A cabala diz que a luz divina sempre está no mesmo lugar, nos esperando, nós é que não sabemos como alcançá-la. Nos últimos tempos, as únicas luzes que me tem chegado são da memória, como Sofie, minha magra namorada francesa, que poderia se desfazer com um vento mais forte e cantava alouete para mim.
Estamos no Quinta da Boa Vista, eu deitado em seu colo. O vento balança as árvores e os pássaros cantam para nós dois e para a vida. Era estranho como uma menina de pernas tão magras poderia ser uma coisa tão especial. Dou risada quando penso nas meninas de hoje. Na verdade, não é bem uma risada. È outra coisa do universo romântico. Um jeito que não é todo mundo que entende.

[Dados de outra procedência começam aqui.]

-- ==== Sys2Proof/Machine/Line.lean ====
section
/-! DEFINITION. The lines (chapter 9): the receiver, the check, the inbound FIFO, and the end of a reply. -/

namespace Sys2Proof.Machine

/-! ### The check (R160) -/

/-- One bit of the cyclic code: the bit is combined with the top of the register (R160). -/
def checkBit (r : Check) (bit : Bool) : Check :=
  let out := r.msb != bit
  if out then (r <<< 1) ^^^ 0x1021 else r <<< 1

/-- One byte, most significant bit first (R160). -/
def checkByte (r : Check) (b : Byte) : Check :=
  [b[7], b[6], b[5], b[4], b[3], b[2], b[1], b[0]].foldl checkBit r

/-- The code over a list of bytes, the register starting at 0xFFFF (R160). -/
def checkOf (l : List Byte) : Check := l.foldl checkByte 0xFFFF

/-- The check of a telegram is computed over its length byte and its body (R160). -/
def telegramCheck (body : List Byte) : Check := checkOf (byteOf body.length :: body)

/-- The two check bytes, high byte first (R160). -/
def checkBytes (c : Check) : List Byte := [c.extractLsb' 8 8, c.extractLsb' 0 8]

/-- The characters of a telegram with this body (R159, R160, R172). -/
def frame (body : List Byte) : List Byte := 0xC3 :: byteOf body.length :: body ++ checkBytes (telegramCheck body)

/-! ### The receiver and the inbound FIFO (R159 to R161) -/

/-- A checked telegram joins the FIFO, or is lost and the overrun flag set (R161). -/
def Port.join (body : List Byte) (x : Port) : Port :=
  if x.fifo.length < 4 then { x with fifo := x.fifo ++ [body] } else { x with overrun := true }

/-- An assembled telegram is tested: a wrong length (R159) or a wrong check (R160) discards it. The receiver is in HUNT. -/
def Port.test (body : List Byte) (check : Check) (x : Port) : Port :=
  let y := { x with rx := .hunt }
  if 1 ≤ body.length ∧ body.length ≤ 60 ∧ check = telegramCheck body then y.join body else y

/-- One character at the receiver (R159). -/
def Port.take (c : Byte) (x : Port) : Port :=
  match x.rx with
  | .hunt => if c = 0xC3 then { x with rx := .length } else x
  | .length => if 1 ≤ c.toNat ∧ c.toNat ≤ 60 then { x with rx := .body c.toNat [] } else { x with rx := .hunt }
  | .body n got =>
    if got.length + 1 < n then { x with rx := .body n (got ++ [c]) } else { x with rx := .check (got ++ [c]) none }
  | .check body none => { x with rx := .check body (some c) }
  | .check body (some hi) => x.test body (hi ++ c)

/-- TELEGRAM_RECEIVED (R160, R161): a telegram with this body and this check has been assembled (log 4). -/
def execTelegramReceived (p : PortId) (body : List Byte) (check : Check) (s : State) : Host.Outcome State Fault Refusal :=
  s.event (State.modPort p (Port.test body check))

/-- CHARACTER_RECEIVED (R159); a framing error discards the telegram being assembled. -/
def execCharacterReceived (p : PortId) (c : Byte) (framingError : Bool) (s : State) : Host.Outcome State Fault Refusal :=
  s.event (State.modPort p (fun x => if framingError then { x with rx := .hunt } else x.take c))

/-- CHARACTER_GAP_TIMEOUT (R159): the partial telegram is discarded. -/
def execCharacterGapTimeout (p : PortId) (s : State) : Host.Outcome State Fault Refusal :=
  s.event (State.modPort p (fun x => { x with rx := .hunt }))

/-- REPLY_TRANSMITTED (R161); nothing where no reply is being transmitted. -/
def execReplyTransmitted (p : PortId) (s : State) : Host.Outcome State Fault Refusal := s.event (State.endReply p)

/-! ### What the part takes when no command waits (R162, R179; log 1) -/

def allPorts : List PortId := [.dispatch, .gate, .service]

/-- A port can take the request at the head of its FIFO: the reply before it has been sent (R162). -/
def State.headRequest (s : State) (p : PortId) : Option (List Byte) :=
  match (s.port p).tx with
  | some _ => none
  | none => (s.port p).fifo.head?

/-- The command that the part takes next of its own: a RESTART whose reply has been sent, then the heads of the inbound
FIFOs (log 1). -/
def State.serveNext (s : State) : Option Instr :=
  match s.power with
  | .held => none
  | .running =>
    if s.restartPending && (s.port .dispatch).tx.isNone then some .restartTakesEffect
    else allPorts.findSome? (fun p => (s.headRequest p).map (decodeRequest p s.pins.lock))

end Sys2Proof.Machine
end

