-- ==== Sys2Proof/Machine/Core.lean ====
section
/-! DEFINITION. The part as the host runs it. -/

def Sys2Proof.core : Host.Core :=
  { State := Sys2Proof.Machine.State, Fault := Sys2Proof.Machine.Fault, Refusal := Sys2Proof.Machine.Refusal,
    step := Sys2Proof.Machine.step, reset := Sys2Proof.Machine.State.reset }
end

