-- ==== Sys2Proof/Certificates/Slice0/Obligations.lean ====
section
/-! DEFINITION. The statements for the provers. -/

open Sys2Proof Sys2Proof.Machine

/-! ### The queue of commands -/

/-- A step runs the command at the front of the queue on the part with the rest of the queue. What a step does with no command
waiting is the model's choice (log 1): a RESTART whose reply has been sent takes effect; else the head of the first inbound
FIFO whose port is not transmitting is taken, Dispatch before Gate before Service, as the request that its body spells (R163,
R172); else the part idles. -/
def Obligations.StepRunsFrontCommand : Prop :=
  (∀ (c : Instr) (rest : List Instr) (s : State), s.pending = c :: rest → step s = exec c { s with pending := rest }) ∧
  ∀ s : State, s.pending = [] →
    let head (p : PortId) : Option (List Byte) := if (s.port p).tx = none then (s.port p).fifo.head? else none
    let takes (p : PortId) : Prop := ∀ b, head p = some b → step s = exec (decodeRequest p s.pins.lock b) s
    (s.power = .held → step s = .next s) ∧
    (s.power = .running → s.restartPending = true → (s.port .dispatch).tx = none → step s = exec .restartTakesEffect s) ∧
    (s.power = .running → (s.restartPending = false ∨ (s.port .dispatch).tx ≠ none) →
      takes .dispatch ∧ (head .dispatch = none → takes .gate) ∧
      (head .dispatch = none → head .gate = none → takes .service) ∧
      ((∀ p, head p = none) → step s = .next s))

/-- R1, R3, R5, R6, R14, R16, R24, R27 to R30, R59, R60, R67 to R70, R72, R73, R115, R118, R133: whatever the step, the yard
stays whole. No vehicle is in two places or twice in one, and each is in the one that its state names, CALLED at position 1; a
placement minute is held in PLACING alone; a route has FUEL before WASH and is empty but in a queue or on a unit, where its
head is the step there. No lane is over its capacity, the apron and the queues keep their room, HIGH stands before NORMAL,
nobody waits at a shut station or beside a READY unit, a unit has a vehicle and a timer exactly in OCCUPIED and EXIT_BLOCKED,
and the long flags follow the thresholds. The two sides of every binding agree, and the window holds one entry for each CALLED
duty. A blocked flag says whether a vehicle nearer the exit has a greater key, and is clear outside the parked lists; only a
BATTERY vehicle in an equipped lane is plugged, and only a plugged one stale. The register and the configuration are taken as
RegisterStaysInOrder and ConfigurationStaysInRange keep them. -/
def Obligations.YardStaysWhole : Prop :=
  ∀ s t : State, RegisterOk s → ConfigOk s → YardOk s → step s = .next t → YardOk t

/-- Every command answers a next state from every state, and leaves the queue of the commands behind it as it was. -/
def Obligations.EveryCommandCompletes : Prop :=
  ∀ (c : Instr) (s : State), ∃ t, exec c s = .next t ∧ t.pending = s.pending

/-! ### Requests and replies -/

/-- R163, R164, R174, R176: the first test that fails of steps 1 to 4 of R164 decides the refusal, and the refused request
changes nothing else. What the model adds to the rules: the lengths of step 1 follow the layouts of log 13 (PRESUMED where R172
gives none), a request of no known kind or form is refused BAD_FORM with its code echoed (log 28, DEDUCED), and the request
takes its place in the FIFO as it is taken (log 3, DEDUCED). Step 5 is in the statements of the requests. -/
def Obligations.RequestsRefusedInOrder : Prop :=
  (∀ (h : Hdr) (code : Nat) (s : State), Taken h s →
    exec (.unknownKindRequest h code) s = .next (s.answered h code (.refuse .badForm))) ∧
  ∀ (c : Instr) (h : Hdr) (k : ReqKind) (s : State), c.hdr? = some h → c.kind? = some k → Taken h s →
    ((h.len ≠ c.bodyLength ∨ c.countOk = false) → exec c s = .next (s.answered h k.code (.refuse .badForm))) ∧
    (h.len = c.bodyLength → c.countOk = true →
      (mayUse k.code h.port = false → exec c s = .next (s.answered h k.code (.refuse .notPermitted))) ∧
      (mayUse k.code h.port = true →
        (h.lock = true → k.code ∈ lockedCodes → exec c s = .next (s.answered h k.code (.refuse .locked))) ∧
        ((h.lock = true → k.code ∉ lockedCodes) → s.store.op.admits k.code = false →
          exec c s = .next (s.answered h k.code (.refuse .busy)))))

/-- R161, R165: what a reply holds, and all that it changes: the status byte shows the queue and the flags as they stand, and
the overrun flag is cleared. Once a reply has been transmitted its request leaves the FIFO. What the model adds: taking a
request ends the port's earlier reply and drops that reply's request, and a request that finds the FIFO empty takes its place
there (log 3, DEDUCED); a REPLY_TRANSMITTED with no reply under way changes nothing (log 23, DESIGN CHOICE). -/
def Obligations.ReplyReportsThePort : Prop :=
  (∀ (p : PortId) (s : State), s.power = .running →
    ((s.port p).tx ≠ none →
      exec (.replyTransmitted p) s = .next (s.modPort p (fun x => { x with tx := none, fifo := x.fifo.tail }))) ∧
    ((s.port p).tx = none → exec (.replyTransmitted p) s = .next s)) ∧
  ∀ (h : Hdr) (code : Nat) (a : Answer) (s : State),
    let t := s.answered h code a
    let x := s.port h.port
    let waiting := if x.tx = none then x.fifo else x.fifo.tail
    (t.port h.port).tx = some ⟨code,
      ⟨x.notices.length / 4, decide (x.notices = []), x.overflowed, x.overrun, s.attention h.port⟩, a⟩ ∧
    (t.port h.port).overrun = false ∧ (t.port h.port).rx = x.rx ∧ (t.port h.port).notices = x.notices ∧
    (t.port h.port).overflowed = x.overflowed ∧
    (t.port h.port).fifo = (if waiting = [] then [[byteOf code]] else waiting) ∧
    SamePorts h.port s t ∧ t = { s with pins := { s.pins with lock := h.lock }, ports := t.ports }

O ano é 1996. Sofie é dona de umas três lojas de artigos femininos na Zona Sul. Eu sou uma promessa literária, na agonia entre a fama e o anonimato. Ela tem 24 anos. Eu farei trinta. A gente se beija e o Rio de Janeiro entra no grande roteiro romântico do universo. Eu lambo os lábios dela, ela sorri; rimos e brincamos com o bolo de fubá. Ela me chama de Marcelo, como minha mãe. Com seu sotaque, parece mais que um carinho, o êxtase supremo. Um dia ela me pede em casamento.
-- Vamos casar, Marcelooo?
-- Você sabe que ,entre eu e você, tem a mamãe. Não posso deixar minha mãe sozinha.
-- Vamos levá-la. Na França, você tem mais chance. Aqui você pode se tornar um gênio incompreendido.
-- Por que você não fica?
Ela apenas sorri, melancolicamente.
Os dias estão se aproximando e nos amamos como se fosse sempre uma despedida. Eu lambia-lhes os pés e aquilo era minha glória. Que me importava o Camões, se eu tinha Sofie? Ela era o sagrado e a sagração; nesse tempo, nasciam flores onde eu pisava e tudo que eu bebia, dava inveja aos deuses. Sofie acreditava que eu seria um mito das letras. Às vezes, todavia, ela se queixava quase em frances.
-- Eu só tenho Você aqui , Marcelooo.
Um dia, o inevitável, no aeroporto Internacional.
-- Por que você tem mesmo de ir embora?
-- Não sei viver com gente sem cultura. Se você não casa comigo, prefiro voltar para Marselha.
Foi assim que Sofie me deixou sozinho no país. E sem suas pernas magras de ninfa, para que eu pudesse continuar.